ART. 1742. The obligations and rights which arise from the commodatum pass to the
heirs of both contracting parties, unless the loan has been in consideration for the
person of the bailee, in which case his heirs shall not have the right to continue using
the thing loaned.

The carabaos delivered to be used not being returned by the defendant upon demand,
there is no doubt that she is under obligation to indemnify the owner thereof by paying him
their value.

Article 1101 of said code reads:

Those who in fulfilling their obligations are guilty of fraud, negligence, or delay, and
those who in any manner whatsoever act in contravention of the stipulations of the
same, shall be subjected to indemnify for the losses and damages caused thereby.

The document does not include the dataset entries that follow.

-- ==== Sys2Proof/Syntax.lean ====
section
/-!
DEFINITION. The commands of the block: one constructor of Instr per row of the spec's table of operations and events
(opcode_table.json), with the operands the row's rule gives it. A command is a register write, a bus or protocol
operation, a pin or link event or a timer of the device.
-/
namespace Sys2Proof

/-- The power domains of 01 R17. -/
inductive Dom where
  | quill (g : Fin 16)
  | bundle (n : Fin 48)
  | near (c : Fin 36)
  | cave (p : Fin 16)
  | hoop (n : Fin 192)
  | iob (n : Fin 13)
  | alwaysOn
  | coreServices
  | config (n : Fin 2)
  | memoryLayer
  deriving DecidableEq, Repr

/-- The status of a response (11 R346). -/
inductive Status where
  | ok | decode | denied | busy | domainOff | fault | integrity | keyExhausted | nocTimeout
  deriving DecidableEq, Repr

/-- A span segment of the fabric (04 R137, R143): layer, direction, span index, segment along the span, row or column. -/
structure Seg where
  layer : Fin 2
  vertical : Bool
  span : Fin 16
  segment : Fin 16
  line : Fin 480
  deriving DecidableEq, Repr

/-- Who issues a request (01 R26, 11 R340). -/
inductive Requester where
  | core (n : Fin 128)
  | fabPort (i : Fin 16)
  | writer (i : Fin 16)
  | pmu (c : Fin 4)
  | scrub (e : Fin 2)
  | lookback (e : Fin 4)
  | lbtx (t : Fin 2)
  | host
  | debug
  | sceum
  | loader
  | engine
  | collector
  | migration
  | ethernet
  | exchange
  deriving DecidableEq, Repr

/-- A byte access to memory: a read of `len` bytes, a write of bytes under byte enables with their poison mark, or an
atomic operation (11 R345). -/
inductive MemAcc where
  | read (len : Nat)
  | write (data : List Byte) (be : List Bool) (poison : Bool)
  | atomic (aop : Fin 16) (size : Nat) (operand : DWord)
  deriving DecidableEq, Repr

/-- A port of a block bank. -/
inductive BankPort where
  | a | b
  deriving DecidableEq, Repr

/-- A bank: one of the 8,192 block banks or of the 256 scratch banks. -/
inductive BankId where
  | block (n : Fin 8192)
  | scratch (n : Fin 256)
  deriving DecidableEq, Repr

/-- The pins of an arithmetic slice at one edge (06 R196). -/
structure SlicePins where
  opa : BitVec 24
  opb : BitVec 24
  ope : BitVec 24
  opw : BitVec 64
  en : Bool
  zero : Bool
  neg : Bool
  deriving DecidableEq, Repr

/-- What user logic of a region drives on a block-bank port with MB_EN = 1 at one edge of its clock, the `edge`-th since the
last crossing boundary (08 R244). -/
structure PortAcc where
  region : Nat
  edge : Nat
  addr : Nat
  we : Byte
  data : DWord
  poison : Bool
  deriving DecidableEq, Repr

/-- A cell of the boundary register by the pin it covers (19 R584): a user I/O pin; a near-store channel's DQ, DQS, CA, CS
and CKE pins by group and number; SRST_N, PGOOD, the straps; XO_IN, MCLK and ORB, which are observed only; a lane of a bundle
and of an Ethernet port, by direction. -/
inductive BsCell where
  | userIo (p : Fin 416)
  | near (c : Fin 36) (group : Fin 5) (i : Fin 16)
  | srstN
  | pgood
  | strap (i : Fin 14)
  | xoIn
  | mclk (negative : Bool)
  | orb (negative : Bool)
  | lane (n : Fin 48) (tx : Bool) (m : Fin 10)
  | sfi (port : Fin 2) (tx : Bool)
  deriving DecidableEq, Repr

/-- What an engine meets in one line access (10 R319, R330, R335, R336): symbols of the line that are upset in the memory before
it, by their place in the code word (0 to 63 the ciphertext, 64 to 66 the tag, 67 the minor counter, 68 to 71 the check);
another content, tag and minor counter that the memory gives in place of the line as stored; a counter-table line that fails
its check; misses of the counter cache and of the metadata cache. -/
structure EngFetch where
  upsets : List (Fin 72 × Byte)
  other : Option (List Byte × BitVec 24 × Byte)
  tableFail : Bool
  ctrMiss : Bool
  metaMiss : Bool
  deriving DecidableEq, Repr

/-- Where a head flit has waited for 10 µs (11 R356): at an input of a router, with the NI and the transaction of its packet if
it is a request, or in its source NI. -/
inductive StallAt where
  | router (r : Fin 144) (req : Option (Fin 288 × Nat))
  | ni (n : Fin 288)
  deriving DecidableEq, Repr

/-- The registers of the ring (09 R299). -/
inductive RingReg where
  | ctrl | nbase | nlen | idxBase | idxLen
  deriving DecidableEq, Repr

/-- Where a packet of a partner comes from (14 R444): IPv6 or not, IP address, UDP port, Ethernet address. -/
structure Peer where
  v6 : Bool := false
  ip : Nat := 0
  port : Nat := 0
  mac : Nat := 0
  deriving DecidableEq, Repr

/-- A UDP packet as received (14 R443 to R446): Ethernet port, source, destination address and port, VLAN id (0
untagged), whether it uses only supported features and its checksum is correct, payload. -/
structure VcpPacket where
  eth : Bool
  peer : Peer
  dst : Nat
  dport : Nat
  vlan : Nat
  plain : Bool
  bytes : List Byte
  deriving DecidableEq, Repr

/-- A network control frame (14 R443): ARP, ICMP echo, neighbour solicitation, ICMPv6 echo, or one that uses an
unsupported feature. -/
inductive CtlKind where
  | arp | icmp | neighbour | icmp6 | unsupported
  deriving DecidableEq, Repr

/-- A network control frame as received: Ethernet port, kind, the address it asks for or goes to, source. -/
structure CtlFrame where
  eth : Bool
  kind : CtlKind
  dst : Nat
  peer : Peer
  deriving DecidableEq, Repr

/-- A calibration item (15 R493): a lane's sampler, a receiver's termination, the internal oscillator, the voltage
references. -/
inductive CalItem where
  | sampler (n : Fin 48) (m : Fin 9)
  | termination (r : Fin 896)
  | oscillator
  | references
  deriving DecidableEq, Repr

/-- A self-test failure (15 R498): block type code, test phase, block index, failing word, row or frame, failing bit. -/
structure SelfFail where
  block : Nat
  phase : Nat
  index : Nat
  place : Nat
  bit : Nat
  deriving DecidableEq, Repr

/-- A spare that is tested in service (15 R501). -/
inductive SpareId where
  | block (s : Fin 128)
  | scratch (t : Fin 16)
  | crossbar (r : Fin 144)
  deriving DecidableEq, Repr

/-- Who waits for the end of an ACCEPTED command: a session (slot, id, sequence), or a cascade's master for a relayed one
(source member, tag) (14 R457, 18 R578). -/
inductive Origin where
  | session (slot : Fin 1024) (id seq : Nat)
  | relay (member tag : Nat)
  deriving DecidableEq, Repr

The obligation of the bailee or of his successors to return either the thing loaned or its value,
is sustained by the supreme tribunal of Sapin. In its decision of March 21, 1895, it sets out
with precision the legal doctrine touching commodatum as follows:

Although it is true that in a contract of commodatum the bailor retains the ownership
of the thing loaned, and at the expiration of the period, or after the use for which it
was loaned has been accomplished, it is the imperative duty of the bailee to return
the thing itself to its owner, or to pay him damages if through the fault of the bailee
the thing should have been lost or injured, it is clear that where public securities are
involved, the trial court, in deferring to the claim of the bailor that the amount loaned
be returned him by the bailee in bonds of the same class as those which constituted
the contract, thereby properly applies law 9 of title 11 of partida 5.

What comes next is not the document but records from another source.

/-- Write MTIME_CTRL.src and tbundle; a change of the selected source enters ACQUIRE, or FREE for internal only
(R30). Both fields are RWL. -/
def mtSource (src tbundle : Nat) (s : State) : State :=
  if s.bit F.mtimeCtrlLock then s
  else
    let old := srcOf (s.get F.mtimeCtrlSrc) (s.get F.mtimeCtrlTbundle)
    let s := (s.put F.mtimeCtrlSrc src).put F.mtimeCtrlTbundle tbundle
    let new := srcOf src tbundle
    if old = new then s
    else
      let s := (s.put F.mtimeMeasPeriodVal 0).clear F.mtimeStatusSrcPresent
      let s := clkRequest 20 (new.getD 65) (s.clear F.mtimeStatusFreqMismatch)
      if new.isSome then s.enterAcquire false else s.enterFree

/-- MTIME_SRC_CHANGE: a write of MTIME_CTRL.src (R30). -/
def execMtimeSrcChange (src : BitVec 2) (s : State) : Out :=
  reply (mtSource src.toNat (s.get F.mtimeCtrlTbundle) s, .ok)

/-- Realign (R41, R44): ACQUIRE is entered from ALIGNED or SLIPPED, where the generator is locked; in ACQUIRE the
search starts anew; FREE and COASTING are left only as R41 and R47 say. -/
def mtRealign (s : State) : State :=
  match s.mtSt with
  | .aligned | .slipped => s.enterAcquire true
  | .acquire => { s with mt := { s.mt with renumber := none } }.beginSearch
  | .free | .coasting => s

/-- MTIME_REALIGN: a write of MTIME_CTRL.realign (R44). -/
def execMtimeRealign (s : State) : Out := reply (mtRealign s, .ok)

/-- Arrange for the orbit counter to take MTIME_ORBIT_LOAD (R39). -/
def mtOrbitLoad (s : State) : State := { s with mt := { s.mt with orbitLoad := true } }

/-- MTIME_ORBIT_LOAD: a write of MTIME_CTRL.orbit_load (R39). -/
def execMtimeOrbitLoad (s : State) : Out := reply (mtOrbitLoad s, .ok)

/-- A write of MTIME_CTRL: source fields, lock, orbit load and realignment (R69). -/
def mtCtrlWrite (v : Nat) (s : State) : State × Status :=
  let s := mtSource (bits v 1 0) (bits v 13 8) s
  let s := if bitAt v 7 then s.flag F.mtimeCtrlLock else s
  let s := if bitAt v 30 then mtOrbitLoad s else s
  (if bitAt v 31 then mtRealign s else s, .ok)

/-- A frequency with period `t` is more than 200 ppm from that with period `nom` (R41, R45). -/
def freqOff (t nom : Nat) : Bool := decide (200 * t < 1000000 * ((t - nom) + (nom - t)))

/-- MTIME_STATUS.freq_mismatch follows the measured period and the nominal one (R48). -/
def State.checkFreq (s : State) : State :=
  let m := s.get F.mtimeMeasPeriodVal
  s.putBit F.mtimeStatusFreqMismatch (m != 0 && freqOff m (s.get F.mtimeNomPeriodVal))

/-- A write of MTIME_NOM_PERIOD: refused out of range, with bad_period (R48). -/
def mtNomPeriod (v : Nat) (s : State) : State × Status :=
  if s.bit F.mtimeCtrlLock then (s, .ok)
  else if v < 12500000 ∨ 100000000 < v then (s.flag F.mtimeErrBadPeriod, .ok)
  else ((s.put F.mtimeNomPeriodVal v).checkFreq, .ok)

/-- MTIME_NOM_PERIOD_WRITE (R48). -/
def execMtimeNomPeriodWrite (v : Word) (s : State) : Out := reply (mtNomPeriod v.toNat s)

/-! ### Clock events -/

/-- CLOCK_QUALIFIED (R41, R47): the selected clock, `measured` fs per period, has been within 200 ppm of nominal for
1,024 periods. FREE becomes ACQUIRE; COASTING begins its return; the generator pulls in. -/
def execClockQualified (measured : Nat) (s : State) : Out :=
  .next <|
    if !s.externalSrc || freqOff measured (s.get F.mtimeNomPeriodVal) then s
    else
      let s := ((s.put F.mtimeMeasPeriodVal measured).flag F.mtimeStatusSrcPresent).checkFreq
      match s.mtSt with
      | .free => s.enterAcquire false
      | .coasting => if s.mt.locked then s else { s with mt := { s.mt with pullIn := true } }
      | .acquire | .aligned | .slipped => s

/-- PHASE_LOCK (R633, R47): the pull-in ends. In ACQUIRE the search begins; in COASTING the coasting flag clears and
the return is decided, or ACQUIRE is entered when the clock was lost there. -/
def execPhaseLock (s : State) : Out :=
  .next <|
    if !s.mt.pullIn || !s.externalSrc then s
    else
      -- The generator locks to edges of the selected source: they are present (R69).
      let s := { s.flag F.mtimeStatusSrcPresent with mt := { s.mt with pullIn := false, locked := true } }
      match s.mtSt with
      | .coasting =>
        if s.mt.lostInAcquire then s.enterAcquire true
        else
          let s := s.clear F.mtimeStatusCoasting
          { s with mt := { s.mt with returnCheck := true, checked := 0 } }.beginSearch
      | .acquire => s.beginSearch
      | .free | .aligned | .slipped => s

/-- MARKER_SEARCH_TIMEOUT (R42): 65,536 crossings of the search have passed in ACQUIRE. -/
def execMarkerSearchTimeout (s : State) : Out :=
  .next <|
    if s.mtSt = .acquire ∧ s.mt.locked ∧ 65536 ≤ s.mt.searchCross ∧ s.mt.searchLate = false then
      let s := { s with mt := { s.mt with searchLate := true } }
      (s.flag F.mtimeErrMarkerMissing).raise .mtimeNoMarker
    else s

With regard to the third assignment of error, based on the fact that the plaintiff Santos had
not appealed from the decision of the commissioners rejecting his claim for the recovery of
his carabaos, it is sufficient to estate that we are not dealing with a claim for the payment of
a certain sum, the collection of a debt from the estate, or payment for losses and damages
(sec. 119, Code of Civil Procedure), but with the exclusion from the inventory of the property
of the late Jimenea, or from his capital, of six carabaos which did not belong to him, and
which formed no part of the inheritance.

The demand for the exclusion of the said carabaos belonging to a third party and which did
not form part of the property of the deceased, must be the subject of a direct decision of the
court in an ordinary action, wherein the right of the third party to the property which he
seeks to have excluded from the inheritance and the right of the deceased has been
discussed, and rendered in view of the result of the evidence adduced by the administrator
of the estate and of the claimant, since it is so provided by the second part of section 699
and by section 703 of the Code of Civil Procedure; the refusal of the commissioners before
whom the plaintiff unnecessarily appeared can not affect nor reduce the unquestionable
right of ownership of the latter, inasmuch as there is no law nor principle of justice
authorizing the successors of the late Jimenea to enrich themselves at the cost and to the
prejudice of Felix de los Santos.

For the reasons above set forth, by which the errors assigned to the judgment appealed
from have been refuted, and considering that the same is in accordance with the law and
the merits of the case, it is our opinion that it should be affirmed and we do hereby affirm it
with the costs against the appellant. So ordered.